**WHAT THE EXERCISE ASKS:** Filter the data below for the string "phase" and copy each matching line.

⁂

-- ==== Sys2Proof/Machine/Ranges.lean ====
section
/-! DEFINITION. The boundaries of a range change (R397 to R407). -/

namespace Sys2Proof.Machine

/-- The bridge estimate of the terminal current in A from the present voltage, the latest window's (R401). -/
def Channel.bridgeAmps (c : Channel) : Q :=
  let vb := f32Val c.rng.vBr
  let ib := f32Val c.rng.iBr
  if (c.vFs.div (Q.ofNat 256)).le vb.abs then (ib.mul (f32Val c.last.v)).div vb else ib

/-- The change ends: it is counted and raises a SEQ event (Table 10.4, Table 15.7). -/
def rangeEnd (s : State) (n : Ch) : State :=
  let s := s.modCh n fun c =>
    { c with rng := { c.rng with phase := .idle, target := none, changing := false, bridge := false, left := 0,
                                 changes := c.rng.changes.inc },
             mode := { c.mode with switched := true },
             out := { c.out with holdTick := false } }
  raiseEvent s evSeq 8 (n.val + 256 * (s.chan n).range)

/-- What the sequencer does after a change: its own waiting request starts, is found to name the active range, or is
refused; else the step's ranging phase ends (R397, R448). -/
def rangeFollowUp (s : State) (n : Ch) : State :=
  let c := s.chan n
  match c.rng.stepReq with
  | some v =>
    let s := s.modCh n fun c => { c with rng := { c.rng with stepReq := none } }
    let code := rangeCode s n v true
    if code != eOk then listEnd s n 5 code
    else
      let s := s.modCh n fun c => c.acceptRange v
      if (s.chan n).rng.running then s else rangingDone s n
  | none => rangingDone s n

/-- RANGE_MAKE: B0 (Table 10.4, R401, R403, R404). The values of the window that closed at B0 are kept for the bridge. -/
def execRangeMake (n : Ch) (s : State) : Host.Outcome State Fault Refusal :=
  let c := s.chan n
  match c.rng.target, c.rng.phase with
  | some k, .idle =>
    if c.rng.method = 2 || !s.running then .next s
    else
      let hold := c.rng.method = 1
      .next (s.modCh n fun c =>
        let c : Channel :=
          { c.disarm with
            rng := { c.rng with
              phase := (if hold then .hold else .make)
              left := (if hold then 1 else settleTicks (s.engine n.engine).nActive c.decl.rngSettle)
              lastEdge := c.last.tick, iBr := c.last.i, vBr := c.last.v, bridge := !hold && c.forcesI },
            out := { c.out with holdTick := hold } }
        let c := if hold then c else c.feedForward (c.ohms c.range) (parallel (c.ohms c.range) (c.ohms k))
        c.loadThr.show)
  | _, _ => .next s

/-- A LAC update that has not been made is dropped at a range switch: its targets rest on the old bank's bases (R336, DESIGN
CHOICE, log entry 96). -/
def Channel.dropUpdate (c : Channel) : Channel :=
  { c with lac := { c.lac with targets := none }, loop := { c.loop with lacLeft := 0, lacDue := false } }

/-- The new range takes the loop (the B1 row of Table 10.4): the bank and the normalisation, the feed-forward from `ra`, the
threshold; a calibration capture is abandoned (R369), and the TRIGOUT outputs on the channel pulse (Table 10.5). -/
def switchRange (s : State) (n : Ch) (k : Nat) (ra : Q) (phase : RngPhase) : State :=
  let s := s.modCh n fun c =>
    let old := c.range
    let left := if phase == .break_ then settleTicks (s.engine n.engine).nActive c.decl.rngSettle else 0
    let c : Channel :=
      { c with rng := { c.rng with active := some k, changing := false, phase := phase, lastEdge := c.last.tick,
                                   left := left },
               mode := { c.mode with switched := true },
               loop := { c.loop with rsw := true },
               conv := c.conv.abort }
    (((c.switchBank old k).feedForward ra (c.ohms k)).loadThr).dropUpdate
  firePulse s 5 n.val

/-- RANGE_SWITCH: B1 of a make-before-break change. -/
def execRangeSwitch (n : Ch) (s : State) : Host.Outcome State Fault Refusal :=
  let c := s.chan n
  match c.rng.target, c.rng.phase with
  | some k, .make =>
    if c.rng.left = 0 then .next (switchRange s n k (parallel (c.ohms c.range) (c.ohms k)) .break_) else .next s
  | _, _ => .next s

/-- RANGE_BREAK_END: B2. While the bridge ran, BRIDGE_ERR takes the measured current less the estimate (R402). -/
def execRangeBreakEnd (n : Ch) (s : State) : Host.Outcome State Fault Refusal :=
  let c := s.chan n
  if c.rng.phase == .break_ && c.rng.left == 0 then
    let s := s.modCh n fun c =>
      if c.rng.bridge then { c with rng := { c.rng with bridgeErr := (c.currQ.sub c.bridgeAmps).toF32 } } else c
    .next (rangeFollowUp (rangeEnd s n) n)
  else .next s

/-- RANGE_HOLD_SWITCH: the boundary after a hold tick; the whole feed-forward is one addition (R404). -/
def execRangeHoldSwitch (n : Ch) (s : State) : Host.Outcome State Fault Refusal :=
  let c := s.chan n
  match c.rng.target, c.rng.phase with
  | some k, .hold =>
    if c.rng.left = 0 then .next (rangeFollowUp (rangeEnd (switchRange s n k (c.ohms c.range) .idle) n) n) else .next s
  | _, _ => .next s

/-- RANGE_NO_OVERLAP: a change in METER happens whole at B0 (R405). -/
def execRangeNoOverlap (n : Ch) (s : State) : Host.Outcome State Fault Refusal :=
  let c := s.chan n
  match c.rng.target with
  | some k =>
    if c.rng.method = 2 && c.mode.mode == .meter then
      let s := s.modCh n fun c =>
        ({ c with rng := { c.rng with active := some k, lastEdge := c.last.tick }, conv := c.conv.abort,
                  loop := { c.loop with rsw := true } } : Channel).loadThr
      .next (rangeEnd (firePulse s 5 n.val) n)
    else .next s
  | none => .next s

end Sys2Proof.Machine
end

⁂

**EXERCISE SOLUTION:**
    { c with rng := { c.rng with phase := .idle, target := none, changing := false, bridge := false, left := 0,
refused; else the step's ranging phase ends (R397, R448). -/
  match c.rng.target, c.rng.phase with
              phase := (if hold then .hold else .make)
def switchRange (s : State) (n : Ch) (k : Nat) (ra : Q) (phase : RngPhase) : State :=
    let left := if phase == .break_ then settleTicks (s.engine n.engine).nActive c.decl.rngSettle else 0
      { c with rng := { c.rng with active := some k, changing := false, phase := phase, lastEdge := c.last.tick,
  match c.rng.target, c.rng.phase with
  if c.rng.phase == .break_ && c.rng.left == 0 then
  match c.rng.target, c.rng.phase with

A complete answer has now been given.